TASK
Your answer should repeat every line of the records below in which the word "mine" appears.

SUPPLIED RECORDS
§
/-- Where a frame goes by rules 3 to 6 of R320: its ring, MATCH and INFO0. -/
def State.ethMatch (s : State) (k : EpId) (bs : List Byte) : Option (Nat × Nat × Word) :=
  let c := Reg.ep k .cfg
  let dest := s.rf (.ep k .rxcfg) 0 6
  let da := slice bs 0 6
  let h := hashIndex da
  match (List.finRange 32).find? (fun n => s.rb (.epMac k n) 48 && s.rf (.epMac k n) 0 48 == ofLe da) with
  | some n => some (s.rf (.epMac k n) 49 6, 0, BitVec.ofNat 32 n.val)
  | none =>
    if destKind bs = 2 && s.rb c 7 then some (dest, 1, 0x4000)
    else if (if destKind bs = 0 then s.rb c 8 else s.rb c 9) && s.rb (.epHash k (fin 16 (h / 32))) (h % 32) then some (dest, 2, 0x4000)
    else if s.rb c 6 then some (dest, 3, 0x4000)
    else none

/-- Receive header (R325). -/
def ethHeader (bs : List Byte) (len flags m : Nat) : List Byte :=
  let vlan := decide (etherType bs = 0x8100)
  leBytes 2 len ++ leBytes 1 (flags + 32 * b2n (ptpAt bs).isSome + 64 * b2n vlan) ++ leBytes 1 m
    ++ (if vlan then leBytes 2 (ofBe (slice bs 14 2)) else [0, 0]) ++ List.replicate 10 0

/-- A frame takes its space in staging before it is matched, or is dropped whole and counted there alone (R87); MAC control frames and the
firmware's are not staged (log 63). -/
def State.ethStaged (s : State) (k : EpId) (bs : List Byte) (f : Nat → State → State) : State :=
  match s.takeSpace (32 + k.val) 96 (min 2048 (bs.length - 4)) with
  | none => s.countEth k 0x60
  | some (i, s) => (f i s).freeSpace (32 + k.val) i

/-- A matched frame goes to a ring of the port's domain that is enabled and not being reset, or is dropped and counted; INFO0 carries the bytes
of the frame with its header (R57, R84, R320, R325). -/
def State.ethDeliver (s : State) (k : EpId) (bs : List Byte) (ring flags m : Nat) (info0 : Word) (st : BitVec 36) (i : Nat) : State :=
  let d := s.epOwner k
  let body := bs.take (min 2048 (bs.length - 4))
  match s.ringCond d ring with
  | none => s.countEth k 0x5C
  | some n => s.deliver d n { bytes := ethHeader bs body.length flags m ++ body, info0 := info0 ||| BitVec.ofNat 32 (65536 * (16 + body.length)),
                              status := if flags = 0 then 0x00 else 0x21, stamp := some st, port := epPort k, block := 32 + k.val, space := i, since := s.raw }

/-- A PAUSE that the port honours, whose FCS ended at a raw instant (R328). -/
def State.pauseFrame (s : State) (k : EpId) (quanta : Nat) (at_ : DWord) : State :=
  let s := s.pauseSettle k
  let x := s.eth k
  if quanta = 0 then (s.endPause k at_).ethKick k
  else s.setEth k { x with pauseEnd := some (after at_ (8192 * quanta)), pauseFrom := if x.pauseEnd.isSome then x.pauseFrom else at_ }

/-- A MAC control frame (R324, R327). -/
def State.ctrlFrame (s : State) (k : EpId) (bs : List Byte) (good : Bool) (at_ : DWord) : State :=
  let da := slice bs 0 6
  let exact := (List.finRange 32).any (fun n => s.rb (.epMac k n) 48 && s.rf (.epMac k n) 0 48 == ofLe da)
  let mine := da == [0x01, 0x80, 0xC2, 0x00, 0x00, 0x01] || exact
  if good && ofBe (slice bs 14 2) == 1 && mine then
    let s := s.countEth k 0x14
    if s.pauseHon k then s.pauseFrame k (ofBe (slice bs 16 2)) at_ else s
  else
    let s := s.countEth k 0x18
    if !good && !s.rb (.ep k .cfg) 5 then s.countEth k 0x64 else s

/-- The counters of a frame that is no fragment. -/
def State.ethCountRx (s : State) (k : EpId) (bs : List Byte) (flags : Nat) : State :=
  let n := bs.length
  let s := (List.range 5).foldl (fun s i => if flags / 2 ^ i % 2 = 1 then s.countEth k (0x40 + 4 * i) else s) s
  let s := s.countBucket k 0x20 n
  if flags = 0 then ((s.countEth k 0).countBy (32 + k.val) 1 n).countEth k (8 + 4 * destKind bs) else s

/-- A frame of at least 14 bytes before its FCS: the rules of R320 in their order. -/
def State.ethFrame (s : State) (k : EpId) (bs : List Byte) (flags : Nat) (raw : DWord) : State :=
  let at_ := raw - BitVec.ofNat 64 (166 + k.val)
  let st := s.short at_
  let good := decide (flags = 0)
  let c := Reg.ep k .cfg
  let s := s.ethCountRx k bs flags
  if s.rb c 10 && (ptpAt bs).isSome && good then
    let s := (s.countEth k 0x68).ptpReceive k bs at_
    if s.rb c 11 then s.ethStaged k bs (fun i s => s.ethDeliver k bs (s.rf (.ep k .rxcfg) 0 6) flags 4 0x4000 st i) else s
  else if isCtrl bs then s.ctrlFrame k bs good (after raw (128 * bs.length))
  else s.ethStaged k bs (fun i s => match s.ethMatch k bs with
    | none => s.countEth k 0x58
    | some (ring, m, info0) =>
      if !good && !s.rb c 5 then s.countEth k 0x64 else s.ethDeliver k bs ring flags m info0 st i)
§
RESULT
  let mine := da == [0x01, 0x80, 0xC2, 0x00, 0x00, 0x01] || exact
  if good && ofBe (slice bs 14 2) == 1 && mine then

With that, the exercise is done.